The 50% tariff that U.S. President Donald Trump plans to impose on Brazilian exports starting in August could hammer the revenue of planemaker Embraer like the COVID-19 pandemic did, its CEO Francisco Gomes Neto, warned last week, flagging risks to U.S. partners.
Neto said the tariffs would amount to a trade embargo on the regional jets it supplies to U.S. airlines and could trigger order cancellations, deferred deliveries and tough consequences for Embraer’s U.S. suppliers.

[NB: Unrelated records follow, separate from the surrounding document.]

-- ==== Sys2Proof/Tests/Slice0.lean ====
section
/-! SUPPORT. Tests: ill-formed commands, command words written out from 30_encoding R83, single commands on the vectors of
95_test_vectors, and for each obligation with hypotheses a state that meets them. `Config.this` is opaque, so the vectors
run the body of a command on a configuration of this file, in both formats. -/

namespace Sys2Proof.Tests

/-! Theorems that the kernel evaluates wait for each other; elaborated all at once they would each hold a thread. -/

set_option Elab.async false

open Sys2Proof.Machine

/-! ### WellFormed: the ill-formed commands -/

theorem test_mixGen_index_too_large : Instr.wellFormed (.mixGen 65536) = false := by decide
theorem test_mixNote_index_too_large : Instr.wellFormed (.mixNote 65536) = false := by decide
theorem test_last_index_well_formed : (Instr.mixGen 65535).wellFormed = true ∧ (Instr.mixNote 65535).wellFormed = true := by
  decide

/-! ### Words (30_encoding R83, R84; 95_test_vectors 2.1): OP, SUB and IDX written out in binary -/

theorem test_word_oscSine : decode (0b00010000_00000000_0000000000000000 : Word) = .ok .oscSine := by decide
theorem test_word_oscSquare : decode (0b00010000_00000001_0000000000000000 : Word) = .ok .oscSquare := by decide
theorem test_word_oscSaw : decode (0b00010000_00000010_0000000000000000 : Word) = .ok .oscSaw := by decide
theorem test_word_mixDur : decode (0b00100000_00000000_0000000000000000 : Word) = .ok .mixDur := by decide
theorem test_word_mixAlloc : decode (0b00100001_00000000_0000000000000000 : Word) = .ok .mixAlloc := by decide
theorem test_word_mixGen : decode (0b00100010_00000000_0000000000000101 : Word) = .ok (.mixGen 5) := by decide
theorem test_word_mixMergeAdd : decode (0b00100011_00000000_0000000000000000 : Word) = .ok .mixMergeAdd := by decide
theorem test_word_mixMergeOvr : decode (0b00100011_00000001_0000000000000000 : Word) = .ok .mixMergeOvr := by decide
theorem test_word_mixNote : decode (0b00100100_00000000_1111111111111111 : Word) = .ok (.mixNote 65535) := by decide
theorem test_word_mixAll : decode (0b00100101_00000000_0000000000000000 : Word) = .ok .mixAll := by decide
theorem test_word_qntS : decode (0b00110000_00000000_0000000000000000 : Word) = .ok .qntS := by decide
theorem test_word_serBuild : decode (0b01000000_00000000_0000000000000000 : Word) = .ok .serBuild := by decide
theorem test_word_serFlush : decode (0b01000001_00000000_0000000000000000 : Word) = .ok .serFlush := by decide
theorem test_word_render : decode (0b01010000_00000000_0000000000000000 : Word) = .ok .render := by decide
theorem test_illegal_instrument : decode 0x10030000 = .error .noInstrument := by decide
theorem test_illegal_combine : decode 0x23020000 = .error .noCombineRule := by decide
theorem test_illegal_index : decode 0x10000001 = .error .idxNotZero ∧ decode 0x20000001 = .error .idxNotZero := by decide
theorem test_illegal_sub : decode 0x22010005 = .error .subNotZero := by decide
theorem test_illegal_op : decode 0x42000000 = .error .unassignedOp ∧ decode 0 = .error .unassignedOp := by decide
theorem test_encode_mixGen : encode (.mixGen 5) = 0x22000005 ∧ encode .mixMergeOvr = 0x23010000 := by decide
theorem test_table_word : decodeTableWord 32 0x2400FFFF = some (.mixNote 65535) ∧ decodeTableWord 32 0 = none := by decide

/-! ### A configuration and values for the vectors -/

/-- The largest capacities of 00_scope R6, and a SIN that is 1 wherever the laws leave it open. -/
def cfg (f : FloatFmt) : Config := ⟨f, fun _ => Fl.one, 65535, 65535, 0xFFFFFFFF, 0xFFFFFFFF, 4294967259⟩

/-- The value `n / 2^k`, negative where `neg`. -/
def val (neg : Bool) (n k : Nat) : Fl := .fin neg (n * 2 ^ (1074 - k))

/-- The largest finite value of a format. -/
def maxFinite : FloatFmt → Fl
  | .binary32 => .fin false (2 ^ 1202 - 2 ^ 1178)
  | .binary64 => .fin false (2 ^ 2098 - 2 ^ 2045)

/-- One track with an instrument, one note (freq, vol, start, dur) on it. -/
def song1 (instrument : BitVec 2) (freq vol start dur : Fl) : SongStore :=
  { trk := [(0, instrument)], track := [(0, 0)], freq := [(0, freq)], vol := [(0, vol)], start := [(0, start)],
    dur := [(0, dur)] }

EU’s green fuel mandate costly, not helping environment
IATA also stepped up criticism of the European Union’s sustainable aviation fuel (SAF) mandate as a costly initiative that is not helping the environment as regional supplies there remain low.

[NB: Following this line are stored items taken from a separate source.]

-- ==== Sys2Proof/Machine/Clock.lean ====
section
/-! DEFINITION. One millisecond of the model's clock: the commands that fall due by themselves and the order in which they
join the queue (00_scope.md, Time; log 6). -/

namespace Sys2Proof.Machine

open Sys2Proof

/-- A command whose timer has come to its moment. -/
def whenDue (now : Nat) (t : Timer) (i : Instr) : List Instr := if t.any fun t => t ≤ now then [i] else []

/-- The axis timers of a dock (R118). -/
def DockRec.axisDue (r : DockRec) (d : Dock) (now : Nat) : List Instr :=
  r.axes.flatMap fun a => whenDue now a.suppression (.referenceSuppressionExpiry d a.kind)

/-- The channel timers of a dock (R155). -/
def DockRec.chanDue (r : DockRec) (d : Dock) (now : Nat) : List Instr :=
  r.chans.flatMap fun x => match x.kind.seat? with
    | some ch => whenDue now x.suppression (.presenceSuppressionExpiry (.seat d ch))
    | none => []

namespace Cabin

/-- The timers of a dock that have come to their moments. -/
def dockDue (c : Cabin) (d : Dock) : List Instr :=
  let r := c.dock d
  whenDue c.now r.settle (.settleExpiry d) ++ whenDue c.now r.powerUp (.powerUpDelayExpiry d) ++
    whenDue c.now r.pageLimit (.pageLimitExpiry d) ++ whenDue c.now r.silence (.silenceExpiry d) ++
    whenDue c.now r.hold (.holdExpiry d) ++ whenDue c.now (c.arb.window.get d) (.startWindowExpiry d) ++
    whenDue c.now ((c.arb.requests.get d).map (·.wait)) (.grantWaitExpiry d) ++
    whenDue c.now ((c.driven? d).bind (·.2.stall)) (.stallTimerExpiry d) ++
    whenDue c.now (c.streams.get d) (.streamTimerExpiry d) ++ r.axisDue d c.now ++ r.chanDue d c.now

/-- The block-waits that have come to their ends (R92). -/
def waitsDue (c : Cabin) : List Instr :=
  c.activeOrders.flatMap fun o => o.steps.flatMap fun s =>
    whenDue c.now (s.waitStart.map fun t => t + c.set.limits.blockWait * 1000) (.blockWaitExpiry o.slot s.index)

end Cabin

namespace State

/-- The electrodes' timers that have come to their moments (R155, R162). The 4000 ms of a touch are judged at its frames
(R164, R165). -/
def stripDue (s : State) : List Instr :=
  (List.finRange 4).flatMap fun e =>
    whenDue s.cab.now ((s.pad.electrodes[e.val]?).bind (·.suppression)) (.presenceSuppressionExpiry (.strip e))

/-- The slot that waits has had no answer within the answer limit (R14). -/
def answerDue (s : State) : List Instr :=
  match s.link.left.head? with
  | some (.dock d) => whenDue s.cab.now s.link.answerBy (.dockPollUnanswered d)
  | some .pad => whenDue s.cab.now s.link.answerBy .padPollUnanswered
  | none => []

/-- The poll period boundary (R13): none in SLEEP. -/
def roundDue (s : State) : List Instr :=
  if s.port.power = .sleep then [] else whenDue s.cab.now (some s.link.boundary) .pollRound

/-- The store's next write, or the reset that waited for the store (R70, R177, R180). -/
def storeDue (s : State) : List Instr :=
  if s.port.resetting && s.store.writing.isNone then [.softResetCompletion []]
  else if s.mayWrite && !s.store.due.isEmpty then [.settingsWriteBegin]
  else if s.mayWrite && !s.cab.layouts.dirty.isEmpty then [.layoutWriteBegin]
  else []

/-- Everything that has fallen due, in the order it is taken (log 6). -/
def allDue (s : State) : List Instr :=
  whenDue s.cab.now s.port.fresh .vehicleStateStale ++ whenDue s.cab.now s.intrusion .intrusionStale ++
    whenDue s.cab.now s.port.quiet .quietTimerExpiry ++ whenDue s.cab.now s.cab.pool.grace .pauseGraceExpiry ++
    Dock.all.flatMap s.cab.dockDue ++ s.cab.waitsDue ++ s.stripDue ++ s.answerDue ++ s.roundDue ++ s.storeDue

/-- One millisecond without a command from outside: the clock advances and what has fallen due is queued (log 6). -/
def tick (s : State) : State :=
  let s := s.quietWires.modCab fun c => { c with now := c.now + 1 }
  { s with pending := s.pending ++ s.allDue }

end State

end Sys2Proof.Machine
end

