-- ==== Sys2Proof/Machine/Core.lean ====
section
/-! DEFINITION. The machine behind Host/Core.lean. -/

def Sys2Proof.core : Host.Core := { State := Sys2Proof.Machine.State, Fault := Sys2Proof.Machine.Fault,
                                    Refusal := Sys2Proof.Machine.Refusal, step := Sys2Proof.Machine.step,
                                    reset := Sys2Proof.Machine.State.reset }
end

“The idea that you’re buying sustainable fuel and then transporting it to use in Europe isn’t the right way to do it, because you’re clearly increasing the carbon footprint of that fuel as a result of the transportation costs,” Walsh said.
IATA estimated in June that production of SAF, which is considered a low carbon replacement for traditional jet fuel is expected to reach two million tonnes, or 0.7 per cent of airlines’ fuel consumption, in 2025.
“Mandating the use of a product that isn’t available doesn’t lead to any environmental benefit,” Walsh said, adding that fuel companies that have an obligation to produce SAF are also increasing the cost of traditional jet fuel.
By IATA’s assessment, he said “the cost that they’re charging is way in excess of the actual cost of the limited supplies of sustainable fuel”.
“The EU in effect has facilitated monopoly suppliers to increase prices with no environmental benefit,” said Walsh, adding that the region needs to re-evaluate its SAF targets.
Under the ReFuelEU Aviation requirement, airlines need to have a six per cent SAF blend in their jet fuel usage by 2030. The EU is offering some subsidies for SAF purchases by airlines, Reuters reported in June.
On the supply front, at least five SAF projects in Asia, outside of China, have started up or are earmarked to start production in 2025, targeting exports regionally and to Europe. Singapore is among key exporters of the green fuel to the EU.
Walsh also questioned the use of palm oil as a means to produce sustainable fuel.
“I think that you could argue there is sustainable palm oil and there is palm oil that wouldn’t be considered sustainable, and I think in some parts of the world there it’s too black and white,” Walsh said.
We need to have a much more “nuanced approach” to the usage of palm oil as a feedstock and “much more detailed assessment of the sustainability of the feedstock”, he added.
Low-cost carrier model remains viable, but may not work at every airport
The budget airline model is not dead, but it does not always work at every airport, said Walsh. He added that it probably does not make sense for budget carriers to operate at certain airports because of their nature or cost structure.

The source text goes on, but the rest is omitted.